To date, ITWL has primarily been evaluated for its effectiveness as a malaria control strategy. However, there are fundamental features underlying the biology of other vector-borne diseases where ITWL could also play a critical role in interrupting disease transmission. Leishmaniasis remains an important neglected tropical disease with an estimated 350 million individuals at risk worldwide [66]. Vector management is one of the principal disease control strategies, targeting putative resting sites of phlebotomine sand flies, usually with IRS [67]. In addition to all of the aforementioned limitations of IRS, because some vector species display crepuscular feeding activities, LLINs can also be ineffective in these endemic countries [68]. Recently, the efficacy of ZeroVector® ITWL was investigated in a multi-centre study in Bangladesh, India and Nepal, demonstrating high levels of sand fly mortality and household acceptability and decreases in vector density over 12 months of household use [69, 70]. However, no epidemiological endpoints to assess the impact of ITWL on incidences of visceral leishmaniasis were measured, indicating further evaluations of this intervention are still needed.

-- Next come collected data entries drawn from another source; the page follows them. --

-- ==== Sys2Proof/Laws/Instr.lean ====
section
/-! SUPPORT. What one instruction does on an engine that stands ready: the shared steps around its own effect fall away. -/

namespace Sys2Proof.Machine

open Sys2Proof

/-! ### The vote -/

/-- Copies that are all alike agree (R188). -/
theorem vote_const {κ : Type} [DecidableEq κ] (l : List (BitVec 2 × κ)) (k : κ) (h : ∀ x ∈ l, x.2 = k) :
    vote l = .agree := by
  match l with
  | [] => rfl
  | [_] => rfl
  | [(_, x), (_, y)] =>
    have hx : x = k := h (_, x) (.head _)
    have hy : y = k := h (_, y) (.tail _ (.head _))
    simp [vote, hx, hy]
  | (_, x) :: (_, y) :: (_, z) :: _ =>
    have hx : x = k := h (_, x) (.head _)
    have hy : y = k := h (_, y) (.tail _ (.head _))
    have hz : z = k := h (_, z) (.tail _ (.tail _ (.head _)))
    simp [vote, hx, hy, hz]

/-! ### An engine that stands ready -/

theorem Ready.canRun {m : Mach} {e : BitVec 7} {a : Arch} (h : Ready m e a) : canRun m e = true := by
  have := h.boundary
  simp only [atBoundary, Bool.and_eq_true] at this
  exact this.1

theorem Ready.act {m : Mach} {e : BitVec 7} {a : Arch} (h : Ready m e a) : (m.engines.get e).act = .run := by
  have := h.boundary
  simp only [atBoundary, Bool.and_eq_true, decide_eq_true_eq] at this
  exact this.2

theorem Ready.not_stopping {m : Mach} {e : BitVec 7} {a : Arch} (h : Ready m e a) : stopping m e = false := by
  simp [stopping, h.undebugged.1]

/-- The leading lane holds the engine's registers. -/
theorem Ready.leader {m : Mach} {e : BitVec 7} {a : Arch} (h : Ready m e a) :
    ∃ l, leader m e = some l ∧ l.arch = a := by
  unfold Machine.leader
  cases hl : lanesOf m e with
  | nil => exact absurd hl h.lanes
  | cons r l => exact ⟨_, rfl, (h.quiet r (by simp [hl])).1⟩

theorem settleLane_quiet {x : Replica} {a : Arch} (hq : x.quiet a) (hd : a.lop = 0#8 ∨ 1 < a.ldist.toNat) :
    settleLane x = x := by
  obtain ⟨ha, -, hl, hr⟩ := hq
  have hd' : ¬(x.arch.lop ≠ 0#8 ∧ x.arch.ldist.toNat ≤ 1) := by
    rw [ha]; rintro ⟨h1, h2⟩; rcases hd with h | h
    · exact h1 h
    · omega
  simp [settleLane, loadDue, hl, longDue, hd', hr]

/-- Nothing is due on an engine that stands ready. -/
theorem settle_ready {m : Mach} {e : BitVec 7} {a : Arch} (h : Ready m e a) : settle e m = m := by
  obtain ⟨l, hl, -⟩ := h.leader
  have hm : mapLanes e settleLane m = m :=
    mapLanes_id _ _ _ fun r hr => settleLane_quiet (h.quiet r hr) h.notDue
  have hr : (leader m e).any Replica.repEnd = false := by
    unfold Machine.leader at hl ⊢
    cases hL : lanesOf m e with
    | nil => rfl
    | cons r rest => simp [(h.quiet r (by simp [hL])).2.2.2]
  have hf : forcedOwed m e = false := by
    have := h.notForced
    simp only [forcedOwed, this.1, Bool.false_or, Bool.and_eq_false_iff, decide_eq_false_iff_not]
    right; omega
  simp [settle, settleLanes, h.act, hm, hr, hf]

theorem undebugged_overlaps {m : Mach} {e : BitVec 7} (h : undebugged m e) (k : BitVec 3) (a : Addr) (n : Nat) :
    ((m.dbg.engs.get e).ranges.get k).overlaps a n = false := by
  simp [DRange.overlaps, h.2.2.2 k]

theorem insHits_undebugged {m : Mach} {e : BitVec 7} (h : undebugged m e) : insHits e m = (false, m) := by
  unfold insHits
  split
  · rfl
  · simp only [h.2.2.1, Bool.false_eq_true, if_false]
    have hh : ∀ l : Arch, (range 0 4).filter (insRange m e l) = [] := by
      intro l; rw [List.filter_eq_nil_iff]; intro k _; simp [insRange, undebugged_overlaps h]
    simp [hh]

theorem dataHits_undebugged {m : Mach} {e : BitVec 7} (h : undebugged m e) (a : Arch) (l : List DAcc) :
    dataHits e a l m = m := by
  have hh : ∀ k, dataRange m e a l k = none := by
    intro k; simp [dataRange, undebugged_overlaps h]
  have hn : ∀ l' : List Nat, l'.filterMap (fun _ => (none : Option (Nat × Addr))) = [] := by
    intro l'; induction l' <;> simp_all
  simp [dataHits, hh, hn]

theorem Ready.empty {m : Mach} {e : BitVec 7} {a : Arch} (h : Ready m e a) :
    ∀ r ∈ lanesOf m e, (rep m (tileOf e) r).sb = [] := fun r hr => (h.quiet r hr).2.1

theorem Ready.ctx {m : Mach} {e : BitVec 7} {a : Arch} (h : Ready m e a) :
    ∀ r ∈ lanesOf m e, Ctx.of m e r = ⟨m, e, []⟩ := fun r hr => by simp [Ctx.of, h.empty r hr]

theorem sbLookup_nil (t : BitVec 5) (a : Addr) (n : Nat) (c : Bool) : sbLookup t a n c [] = .none := by
  simp [sbLookup, sbYoungest]

/-- Nothing that an instruction could wait for stands in an empty buffer. -/
theorem wait_ready {m : Mach} {e : BitVec 7} {a : Arch} (h : Ready m e a) (b : Before) : b.wait e m = (true, m) := by
  cases b with
  | nothing => rfl
  | empty => exact drain_empty h.empty
  | reads f =>
    cases hL : lanesOf m e with
    | nil => exact absurd hL h.lanes
    | cons r rest =>
      have hsb : (rep m (tileOf e) r).sb = [] := h.empty r (by simp [hL])
      have hw : ∀ x, waitCount m e x 16 true = 0 := by
        intro x; simp [waitCount, hL, laneHit, hsb, sbLookup_nil]
      have hk : ∀ l : List Addr, l.foldl (fun k a => max k (waitCount m e a 16 true)) 0 = 0 := by
        intro l; induction l with
        | nil => rfl
        | cons x l ih => simpa only [List.foldl_cons, hw, Nat.max_self] using ih
      simp [Before.wait, acceptOverlaps, hL, hk]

ITWL also warrants consideration as a supplementary intervention to control Chagas disease, which is transmitted by highly domiciliated triatomine bug vectors, inhabiting cracks in the walls of rural adobe houses across Latin America [71]. Despite achieving substantial reductions in disease incidence through historic large-scale trans-national IRS campaigns, active transmission persists, particularly in the Gran Chaco, where rapid domestic re-infestation abounds and insecticide resistance is increasing; both of which are exacerbated by decentralized regional control efforts in areas of recurrent political, social and economic instability [72]. While ITWL has yet to be directly evaluated against Chagas disease, organophosphate and juvenile growth hormone containing insecticidal vinyl paints (Inesfly 5A IGR®), based on similar principles to ITWL, have thus far reported encouraging experimental results [73, 74] and long-term reductions in levels of household triatomine infestation [75, 76].

Conclusions

Insecticide-treated durable wall lining (ITWL) is a novel method of vector control, which when attached to inner house walls remains efficacious over multiple years and can circumvent some of the logistical constraints associated with first-line control strategies. To date, there is substantial phase II data indicating ITWL can impact malaria vector populations, with complete wall coverage affording the highest rates of mosquito mortality, deterrence and blood-feeding inhibition in experimental hut trials. However, there is currently limited Phase III evidence to support operational implementation of ITWL either as a control intervention in a programmatic context or as an insecticidal method of house improvement or eave screening. While aesthetic value and observable entomological efficacy are key determinants of acceptability, additional studies are still required to determine feasible and cost-effective financing mechanisms of installation to sustain ITWL durability during long-term field use. Further large-scale community-level trials are warranted to support the development and evaluation of ITWL as a potential alternate control strategy for malaria and other vector-borne diseases.